Soil and Water Sciences Department, University of Florida, 2181 McCarty Hall, P.O. Box 110290, Gainesville, FL 32611, USA.
Sensors (Basel). 2022 Apr 21;22(9):3187. doi: 10.3390/s22093187.
The United States NRCS has a soil database that has data collected from across the country over the last several decades. This also includes soil spectral scans. This data is available, but it may not be used to its full potential. For this study, pedon, horizon and spectral data was extracted from the database for samples collected from 2011 to 2015. Only sites that had been fully described and horizons that had been analyzed for the full suite of desired properties were used. This resulted in over 14,000 samples that were used for modeling and eight soil properties: soil organic carbon (SOC); total nitrogen (TN); total sulfur (TS); clay; sand; exchangeable calcium (Ca); cation exchange capacity (CEC); and pH. Four chemometric methods were employed for soil property prediction: partial least squares (PLSR); Random Forest (RF); Cubist; and multivariable adaptive regression splines (MARS). The dataset was sufficiently large that only random subsetting was used to create calibration (70%) and validation (30%) sets. SOC, TN, and TS had the strongest prediction results, with an R value of over 0.9. Ca, CEC and pH were predicted moderately well. Clay and sand models had slightly lower performance. Of the four methods, Cubist produced the strongest models, while PLSR produced the weakest. This may be due to the complex relationships between soil properties and spectra that PLSR could not capture. The only drawback of Cubist is the difficult interpretability of variable importance. Future research should include the use of environmental variables to improve prediction results. Future work may also avoid the use of PLSR when dealing with large datasets that cover large areas and have high degrees of variability.
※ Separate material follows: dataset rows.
/-- R245: no command writes a buffer byte; a byte changes only when the host writes the word that holds
it, and hardware reset leaves every byte unwritten. -/
def Obligations.BufferBytesPersist : Prop :=
  (∀ s t, nextAgent s = .engine → step s = .next t →
    ∀ a, t.mem.read a = s.mem.read a ∧ t.byteAt a = s.byteAt a) ∧
  (∀ s t a, nextAgent s = .host → step s = .next t → t.mem.read a ≠ s.mem.read a →
    ∃ addr w rest, s.host = .tx (.write addr .four w) :: rest ∧ isBufferWord s.cfg addr ∧
      addr.toNat ≤ a ∧ a ≤ addr.toNat + 3) ∧
  (∀ s t a, nextAgent s = .reset → step s = .next t → t.mem.read a = none)

/-- R15 and R14: there is no stuck state: every step answers a next state, with no fault or refusal that
ends the run. -/
def Obligations.EveryStepAnswersANextState : Prop := ∀ s : State, ∃ t, step s = .next t

/-- R243, with log 1: under every schedule a WAIT ends, within two steps more than the schedule is long.
That the schedule is a finite list, after which the engine moves first, is the model's form of fairness. -/
def Obligations.WaitTerminates : Prop :=
  ∀ s : State, s.host = [.poll 0x004#12 1#32 0#32] →
    ∃ k t, k ≤ s.sched.length + 2 ∧ Sys2Proof.core.run k s = .next t ∧ t.host = []

/-! ### Host scripts -/

/-- R87 LOADB: run with no command in flight and the default order of log 1, the expansion writes the given bytes one after another from
`k` on, pads the last word with 0x00, and writes nothing else. -/
def Obligations.LoadbWritesItsBytes : Prop :=
  ∀ (s : State) (b : BufName) (k : Nat) (bytes : List Byte),
    k % 4 = 0 → k + bytes.length ≤ s.cfg.bufDepth → s.pend = none →
    ∃ ops t, ScriptLine.expand (.loadb b k bytes) = .ok ops ∧
      Sys2Proof.core.run ops.length { s with sched := [], host := ops } = .next t ∧ t.host = [] ∧
      t.faults = s.faults ∧
      (∀ i, (h : i < bytes.length) → t.mem.read (b.base + k + i) = some bytes[i]) ∧
      (∀ i, bytes.length ≤ i → i < 4 * ((bytes.length + 3) / 4) → t.mem.read (b.base + k + i) = some 0x00#8) ∧
      (∀ a, (a < b.base + k ∨ b.base + k + 4 * ((bytes.length + 3) / 4) ≤ a) → t.mem.read a = s.mem.read a)

/-- R87 DO: with no command in flight and the preconditions met, `DO <command>` runs to its end in three
steps when the engine completes at once (log 1), with exactly the command's effect; `CALL update`,
`CALL reset` and `CALL sum` expand to it and to the SUM read. -/
def Obligations.DoRunsTheCommand : Prop :=
  (∀ (s : State) (i : Instr), i.wellFormed = true → s.pend = none → s.sched = [] → s.host = [] →
    acceptCheck i s = none →
    ∃ ops t u, ScriptLine.expand (.doCmd i) = .ok ops ∧ exec i s = .next u ∧
      Sys2Proof.core.run 3 { s with host := ops } = .next t ∧
      t = { u with answer := some (.read (statusValue u) .ok) }) ∧
  (∀ m n, ScriptLine.expand (.callUpdate m n) = ScriptLine.expand (.doCmd (.wupdate m n))) ∧
  ScriptLine.expand .callReset = ScriptLine.expand (.doCmd .wreset) ∧
  ScriptLine.expand .callSum = .ok [.tx (.read 0x014#12 .four)] ∧
  (∀ m n, (2048 ≤ m ∨ 2048 ≤ n) → ScriptLine.expand (.callUpdate m n) = .error .countDoesNotFit)
end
美国自然资源保护局(NRCS)拥有一个土壤数据库,其中包含过去几十年全国各地收集的数据,包括土壤光谱扫描数据。这些数据是可用的,但可能尚未充分利用。在这项研究中,从数据库中提取了 2011 年至 2015 年采集的样本的个体、层次和光谱数据。仅使用了那些进行了全面描述且对全套所需特性进行了分析的地点。这导致了超过 14000 个样本被用于建模,以及八个土壤特性:土壤有机碳(SOC);总氮(TN);总硫(TS);粘土;沙子;可交换钙(Ca);阳离子交换量(CEC);pH 值。采用了四种化学计量方法进行土壤特性预测:偏最小二乘法(PLSR);随机森林(RF);Cubist;和多变量自适应回归样条(MARS)。数据集足够大,仅使用随机子集来创建校准(70%)和验证(30%)集。SOC、TN 和 TS 的预测结果最强,R 值超过 0.9。Ca、CEC 和 pH 值预测结果适中。粘土和沙子模型的性能略低。在这四种方法中,Cubist 产生的模型最强,而 PLSR 产生的模型最弱。这可能是由于 PLSR 无法捕捉到土壤特性和光谱之间的复杂关系。Cubist 的唯一缺点是变量重要性的解释困难。未来的研究应该包括使用环境变量来提高预测结果。未来的工作还可能避免在处理覆盖大面积和具有高度可变性的大型数据集时使用 PLSR。